* Recorded information:

/-- Queues a reply and starts the writes that the ring takes. (DESIGN CHOICE, log 67). -/
def reply (s : State) (ctx : Nat) (r : Nat × Bool × Word × Word) : State :=
  let s := updCtx s ctx fun c => { c with replies := c.replies ++ [r] }
  flushReplies ((ctxOf s ctx).replies.length) s ctx

/-! ### Reports (R341) -/

/-- A derived message of the next commit. -/
def addDerived (s : State) (d : Nat) (m : Msg) : State :=
  updDom s d fun dom => { dom with derived := dom.derived ++ [m] }

/-- A PORT report to a launch's fault port. -/
def portReport (s : State) (d : Nat) (l : Option Launch) (cause num : Nat) (w1 : Word) (tag : Nat) : State :=
  match l.bind fun l => (recPort l.words 26).map fun p => (l.ctx, p) with
  | some (c, p) => addDerived s d { ctx := c, port := p, w0 := word (9 + cause * 2 ^ 8 + num % 65536 * 2 ^ 16), w1, tag }
  | none => s

/-- The live launch that owns a port. -/
def portOwner (s : State) (ctx num : Nat) : Option (Nat × Launch) :=
  (portAt s ctx num).bind fun p => launchNum s ctx p.owner

/-- A launch's join party may signal a phaser. -/
def joinSignals (s : State) (l ph : Nat) : Bool :=
  match Table.find s.phasers ph with
  | some p => !p.freed && p.parties.any fun q => q.kind = 2 && q.id = l && (q.role = 1 || q.role = 3)
  | none => false

/-- A signal of a launch's join party at step 5, or the report of a missing one. (DEDUCED, log 65). -/
def joinSignal (s : State) (d : Nat) (l : Option (Nat × Launch)) (ph num tag : Nat) : State :=
  match l with
  | some (n, _) =>
    if joinSignals s n ph then updDom s d fun dom => { dom with joinSigs := dom.joinSigs ++ [(ph, n)] }
    else portReport s d (l.map (·.2)) 8 num 0x100 tag
  | none => s

/-- Armed operations of a count port whose thresholds are reached fire, in ascending threshold (R337).
(DEDUCED, log 65). -/
def countFire (s : State) (d ctx num : Nat) : State :=
  match portAt s ctx num with
  | none => s
  | some p =>
    let due := sortBy (fun a b => decide (a.1.toNat ≤ b.1.toNat)) (p.armed.filter fun a => decide (a.1.toNat ≤ p.count.toNat))
    let s := updPort s ctx num fun p => { p with armed := p.armed.filter fun a => decide (p.count.toNat < a.1.toNat) }
    due.foldl (fun s (_, act, tgt, pay, tag) =>
      if act = 0 then addDerived s d { ctx, port := tgt.toNat % 65536, w0 := pay, w1 := p.count, tag }
      else joinSignal s d (portOwner s ctx num) (bits tgt 19 0) num tag) s

/-! ### Delivery and firing (R323, R325, R334, R340) -/

/-- Delivers a message (`hseq` of a host message): its status for the sender, and whether a PORT trap follows. -/
def deliverMsg (s : State) (d : Nat) (m : Msg) (hseq : Word) : State × Nat × Option Nat :=
  let num := m.port
  let ctx := m.ctx
  match portAt s ctx num with
  | none => (s, 3, some 2)
  | some p =>
    let owner := (launchNum s ctx p.owner).map (·.2)
    let drop (st cause : Nat) (trap : Option Nat) : State × Nat × Option Nat :=
      (portReport s d owner cause num hseq m.tag, st, trap)
    if !p.isOpen then drop 3 2 (some 2)
    else
      match p.kind with
      | 2 =>
        let s := updPort s ctx num fun p => { p with count := word (min 0xFFFFFFFF (p.count.toNat + m.w0.toNat)) }
        (countFire s d ctx num, 0, none)
      | 3 => (reply s ctx (num, false, m.w0, m.w1), 0, none)
      | _ =>
        let add (k : Nat) : State := updPort s ctx k fun p => { p with fifo := p.fifo ++ [(m.w0, m.w1, m.tag)] }
        if p.fifo.length < p.depth then (add num, 0, none)
        else
          let ov := num / 16384 * 16384 + p.ovf
          match p.ovfv, portAt s ctx ov with
          | true, some o =>
            if o.isOpen && o.kind = 0 && decide (o.fifo.length < o.depth) then
              (portReport (add ov) d owner 1 num hseq m.tag, 1, if p.trap then some 1 else none)
            else drop 2 2 (some 2)
          | _, _ => drop 2 2 (some 2)

/-- A candidate of a firing: a table pattern (context, number) or a continuation. -/
inductive Fire where
  | pat (ctx num : Nat) (t : Pattern)
  | cont (ctx id : Nat) (c : Cont)

/-- The launch of a continuation's group. -/
def contLaunch (s : State) (c : Cont) : Option (Nat × Launch) :=
  (Table.find s.groups c.group).bind fun g =>
    (Table.find s.tasks g.task).bind fun t => (Table.find s.launches t.launch).map fun l => (t.launch, l)

/-- A port holds a message. -/
def portHolds (s : State) (ctx num : Nat) : Bool :=
  match portAt s ctx num with | some p => !p.fifo.isEmpty | none => false

/-- The pattern that fires next among those of the given contexts: lowest (priority, rank), the dies' and the contexts'
patterns in one order. (DEDUCED, log 123). -/
def nextFire (s : State) (ctxs : List Nat) : Option Fire :=
  let pats := ctxs.flatMap fun c => (dies s).flatMap fun d => (patternNumbers s c d).filterMap fun n =>
    (patternAt s c n).bind fun t =>
      if t.en && t.ports.all (portHolds s c) then some ((t.prio, 0, n), Fire.pat c n t) else none
  let conts := s.conts.filterMap fun (i, c) =>
    match contLaunch s c, c.rank, c.fired with
    | some (_, l), some r, none =>
      if ctxs.contains l.ctx && portHolds s l.ctx c.port then some ((c.prio, 1, r), Fire.cont l.ctx i c) else none
    | _, _, _ => none
  let lt (a b : (Nat × Nat × Nat) × Fire) : Bool :=
    decide (a.1.1 < b.1.1) || (a.1.1 = b.1.1 && (decide (a.1.2.1 < b.1.2.1) ||
      (a.1.2.1 = b.1.2.1 && decide (a.1.2.2 < b.1.2.2))))
  (leastBy lt (pats ++ conts)).map (·.2)

/-- Takes the head message of a port. (DEDUCED, log 72). -/
def takeHead (s : State) (ctx num : Nat) : State × (Word × Word × Nat) :=
  match portAt s ctx num with
  | some p => (updPort s ctx num fun p => { p with fifo := p.fifo.drop 1 }, p.fifo.headD (0, 0, 0))
  | none => (s, (0, 0, 0))

/-- Takes the sheaf of a pattern in position order. (DEDUCED, log 72). -/
def takeSheaf (s : State) (ctx : Nat) (ports : List Nat) : State × List (Word × Word × Nat) :=
  ports.foldl (fun (p : State × List (Word × Word × Nat)) n =>
    let r := takeHead p.1 ctx n
    (r.1, p.2 ++ [r.2])) (s, [])

/-- A continuation resumes with two words once commit(q) releases it. -/
def contFire (s : State) (id : Nat) (w0 w1 : Word) (clock : Nat) : State :=
  { s with conts := Table.upd s.conts id fun c => { c with fired := some (w0, w1, clock) } }

/-- A `TASK` action's record as committed before the commit began, in whose first state `was`, read on the pattern's die: its
words or a code. -/
def firingRecord (was : State) (ctx die va : Nat) : Except Nat (List Word) :=
  match vaRead was ctx die false [] va 256 with
  | .ok bs => .ok (bytesWords 64 bs)
  | .error _ => .error 11

/-- One firing's action (R325). `check` judges a record, beside the quantum length it must declare (R294). -/
def fireAct (check : State → List Word → Option Nat → Nat) (s : State) (d q qlen : Nat) (was : State) (f : Fire) : State :=
  match f with
  | .cont ctx id c =>
    let (s, m) := takeHead s ctx c.port
    contFire s id m.1 m.2.1 ((q + 1) * qlen)
  | .pat ctx num t =>
    let owner := portOwner s ctx (t.ports.headD 0)
    let (s, sheaf) := takeSheaf s ctx t.ports
    let s := updPattern s ctx num fun t => { t with fired := t.fired + 1 }
    let tag := (sheaf.headD (0, 0, 0)).2.2
    match t.act with
    | 0 =>
      let refuse (code : Nat) : State := portReport s d (owner.map (·.2)) 8 num (word code) tag
      match firingRecord was ctx (num / 16384) (t.arg0.toNat + bits t.arg1 23 0 * 2 ^ 32) with
      | .error c => refuse c
      | .ok ws =>
        match owner with
        | none => s
        | some (l, ow) =>
          let code := check s ws (some (recQ ow.words))
          if code ≠ 0 then refuse code
          else
            let regs := sheaf.flatMap fun m => [m.1, m.2.1]
            updDom s d fun dom => { dom with firings := dom.firings ++ [(ws, l, regs)] }
    | 1 =>
      let m := sheaf.headD (0, 0, 0)
      addDerived s d { ctx, port := t.arg0.toNat % 65536, w0 := m.1, w1 := m.2.1, tag := m.2.2 }
    | _ => joinSignal s d owner (bits t.arg0 19 0) num tag

/-- Fires patterns until none can (R334); `fuel` bounds the firings by the messages held. (DESIGN CHOICE, log 64). -/
def fireAll (check : State → List Word → Option Nat → Nat) (d q qlen : Nat) (was : State) (ctxs : List Nat) :
    Nat → State → State
  | 0, s => s
  | fuel + 1, s =>
    match nextFire s ctxs with
    | none => s
    | some f => fireAll check d q qlen was ctxs fuel (fireAct check s d q qlen was f)

/-- Messages held by all ports. -/
def heldCount (s : State) : Nat := s.ports.foldl (fun n e => n + e.2.fifo.length) 0

/-- Continuations whose port is closed, in registration order, resume with the words of R346. -/
def closedConts (s : State) (q qlen : Nat) : State :=
  let hit := s.conts.filter fun (_, c) =>
    c.rank.isSome && c.fired.isNone &&
      (match contLaunch s c with
       | some (_, l) => (match portAt s l.ctx c.port with | some p => !p.isOpen | none => true)
       | none => false)
  hit.foldl (fun s e => contFire s e.1 0xFFFFFFFF 3 ((q + 1) * qlen)) s

end Sys2Proof.Machine
end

* Description of the task: Give back exactly the lines above, from the line containing "if code ≠ 0 then refuse code" through the line containing "let m := sheaf.headD (0, 0, 0)", with both end lines and nothing more.

* Task result:
          if code ≠ 0 then refuse code
          else
            let regs := sheaf.flatMap fun m => [m.1, m.2.1]
            updDom s d fun dom => { dom with firings := dom.firings ++ [(ws, l, regs)] }
    | 1 =>
      let m := sheaf.headD (0, 0, 0)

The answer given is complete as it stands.